--- Entries shown Enclosed Below ---

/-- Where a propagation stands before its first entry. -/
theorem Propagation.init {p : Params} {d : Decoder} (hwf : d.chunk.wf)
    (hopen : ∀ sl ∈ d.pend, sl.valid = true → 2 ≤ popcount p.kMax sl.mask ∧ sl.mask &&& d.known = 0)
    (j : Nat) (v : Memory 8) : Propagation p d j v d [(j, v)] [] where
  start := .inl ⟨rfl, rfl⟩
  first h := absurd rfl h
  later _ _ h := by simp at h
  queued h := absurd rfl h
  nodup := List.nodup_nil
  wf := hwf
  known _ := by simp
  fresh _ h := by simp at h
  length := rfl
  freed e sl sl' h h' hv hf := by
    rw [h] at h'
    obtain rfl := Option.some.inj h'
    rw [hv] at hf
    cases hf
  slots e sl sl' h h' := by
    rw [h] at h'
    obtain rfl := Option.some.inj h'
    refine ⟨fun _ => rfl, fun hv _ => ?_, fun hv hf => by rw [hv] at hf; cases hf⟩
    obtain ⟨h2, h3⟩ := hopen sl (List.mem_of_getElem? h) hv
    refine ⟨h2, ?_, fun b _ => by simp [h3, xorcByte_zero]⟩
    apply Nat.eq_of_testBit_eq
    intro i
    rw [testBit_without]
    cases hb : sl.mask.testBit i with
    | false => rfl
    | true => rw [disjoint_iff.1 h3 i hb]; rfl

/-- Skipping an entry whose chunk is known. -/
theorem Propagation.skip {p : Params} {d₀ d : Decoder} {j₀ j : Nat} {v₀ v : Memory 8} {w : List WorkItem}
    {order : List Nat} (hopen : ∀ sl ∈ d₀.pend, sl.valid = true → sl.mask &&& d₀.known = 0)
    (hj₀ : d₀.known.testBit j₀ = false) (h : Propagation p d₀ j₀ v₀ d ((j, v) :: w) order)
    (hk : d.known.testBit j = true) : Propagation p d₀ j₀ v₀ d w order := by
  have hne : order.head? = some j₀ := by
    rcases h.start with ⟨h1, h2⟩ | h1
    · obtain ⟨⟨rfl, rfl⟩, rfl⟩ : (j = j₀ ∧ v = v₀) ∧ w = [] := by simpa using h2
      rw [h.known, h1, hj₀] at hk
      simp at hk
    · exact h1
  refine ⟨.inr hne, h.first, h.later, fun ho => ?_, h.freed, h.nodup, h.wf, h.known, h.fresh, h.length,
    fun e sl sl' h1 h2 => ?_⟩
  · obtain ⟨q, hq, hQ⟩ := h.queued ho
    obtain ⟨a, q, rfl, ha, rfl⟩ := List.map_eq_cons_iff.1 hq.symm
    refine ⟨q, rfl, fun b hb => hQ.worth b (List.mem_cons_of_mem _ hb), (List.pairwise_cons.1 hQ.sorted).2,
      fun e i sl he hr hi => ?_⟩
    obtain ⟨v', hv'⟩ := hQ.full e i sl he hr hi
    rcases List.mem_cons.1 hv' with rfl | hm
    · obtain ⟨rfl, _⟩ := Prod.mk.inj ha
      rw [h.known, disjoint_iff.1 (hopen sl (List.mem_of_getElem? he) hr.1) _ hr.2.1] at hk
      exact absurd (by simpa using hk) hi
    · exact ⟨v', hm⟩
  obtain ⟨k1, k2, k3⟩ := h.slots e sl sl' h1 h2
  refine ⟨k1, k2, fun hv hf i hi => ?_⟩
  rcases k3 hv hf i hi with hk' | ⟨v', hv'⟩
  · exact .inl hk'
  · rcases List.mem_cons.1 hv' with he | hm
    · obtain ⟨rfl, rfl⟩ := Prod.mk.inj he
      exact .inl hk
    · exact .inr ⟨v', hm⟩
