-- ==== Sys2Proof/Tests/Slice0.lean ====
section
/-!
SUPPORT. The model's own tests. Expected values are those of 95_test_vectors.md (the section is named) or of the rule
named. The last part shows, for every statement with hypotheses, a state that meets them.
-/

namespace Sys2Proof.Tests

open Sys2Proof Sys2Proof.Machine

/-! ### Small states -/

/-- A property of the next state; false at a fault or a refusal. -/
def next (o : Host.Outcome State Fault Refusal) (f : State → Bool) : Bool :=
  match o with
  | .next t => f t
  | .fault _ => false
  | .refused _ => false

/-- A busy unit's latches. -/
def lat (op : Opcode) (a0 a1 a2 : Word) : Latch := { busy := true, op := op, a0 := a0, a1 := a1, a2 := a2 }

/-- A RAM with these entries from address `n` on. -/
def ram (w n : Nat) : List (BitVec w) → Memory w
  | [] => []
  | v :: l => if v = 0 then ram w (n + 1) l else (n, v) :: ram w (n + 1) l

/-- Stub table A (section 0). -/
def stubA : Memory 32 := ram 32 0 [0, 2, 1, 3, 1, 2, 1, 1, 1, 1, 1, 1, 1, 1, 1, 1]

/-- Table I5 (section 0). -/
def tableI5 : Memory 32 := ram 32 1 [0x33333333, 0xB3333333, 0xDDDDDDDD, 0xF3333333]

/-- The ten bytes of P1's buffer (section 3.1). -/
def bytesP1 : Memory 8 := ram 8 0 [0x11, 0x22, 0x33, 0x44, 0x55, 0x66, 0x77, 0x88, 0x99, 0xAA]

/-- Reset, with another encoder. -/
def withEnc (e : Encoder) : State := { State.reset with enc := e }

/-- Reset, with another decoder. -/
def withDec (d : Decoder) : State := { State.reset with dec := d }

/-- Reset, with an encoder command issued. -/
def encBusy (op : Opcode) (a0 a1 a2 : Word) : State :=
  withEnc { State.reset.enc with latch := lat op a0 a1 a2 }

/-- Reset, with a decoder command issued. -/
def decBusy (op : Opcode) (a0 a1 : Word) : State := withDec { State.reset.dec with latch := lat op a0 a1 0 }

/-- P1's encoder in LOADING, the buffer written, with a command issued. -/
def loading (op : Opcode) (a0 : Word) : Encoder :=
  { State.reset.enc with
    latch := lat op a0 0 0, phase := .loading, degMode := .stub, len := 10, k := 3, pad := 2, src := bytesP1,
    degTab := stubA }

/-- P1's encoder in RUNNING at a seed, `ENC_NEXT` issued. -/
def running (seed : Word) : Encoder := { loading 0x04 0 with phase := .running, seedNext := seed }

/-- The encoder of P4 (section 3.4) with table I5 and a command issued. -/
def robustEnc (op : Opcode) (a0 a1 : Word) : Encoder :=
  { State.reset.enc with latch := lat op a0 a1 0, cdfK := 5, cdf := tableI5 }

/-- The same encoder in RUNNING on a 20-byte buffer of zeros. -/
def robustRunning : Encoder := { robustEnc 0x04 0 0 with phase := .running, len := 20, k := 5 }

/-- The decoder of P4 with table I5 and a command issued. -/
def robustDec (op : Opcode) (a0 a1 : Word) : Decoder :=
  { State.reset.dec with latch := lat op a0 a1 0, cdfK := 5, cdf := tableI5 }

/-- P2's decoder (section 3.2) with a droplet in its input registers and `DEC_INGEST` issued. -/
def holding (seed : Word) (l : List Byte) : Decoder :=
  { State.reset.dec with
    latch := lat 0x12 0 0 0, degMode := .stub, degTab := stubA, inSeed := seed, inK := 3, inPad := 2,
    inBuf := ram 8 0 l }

--- End of Enclosed Entries shown ---

## Problem to work on
Pick each line holding "robustEnc" out of the entries above and return it.

## Task result
def robustEnc (op : Opcode) (a0 a1 : Word) : Encoder :=
def robustRunning : Encoder := { robustEnc 0x04 0 0 with phase := .running, len := 20, k := 5 }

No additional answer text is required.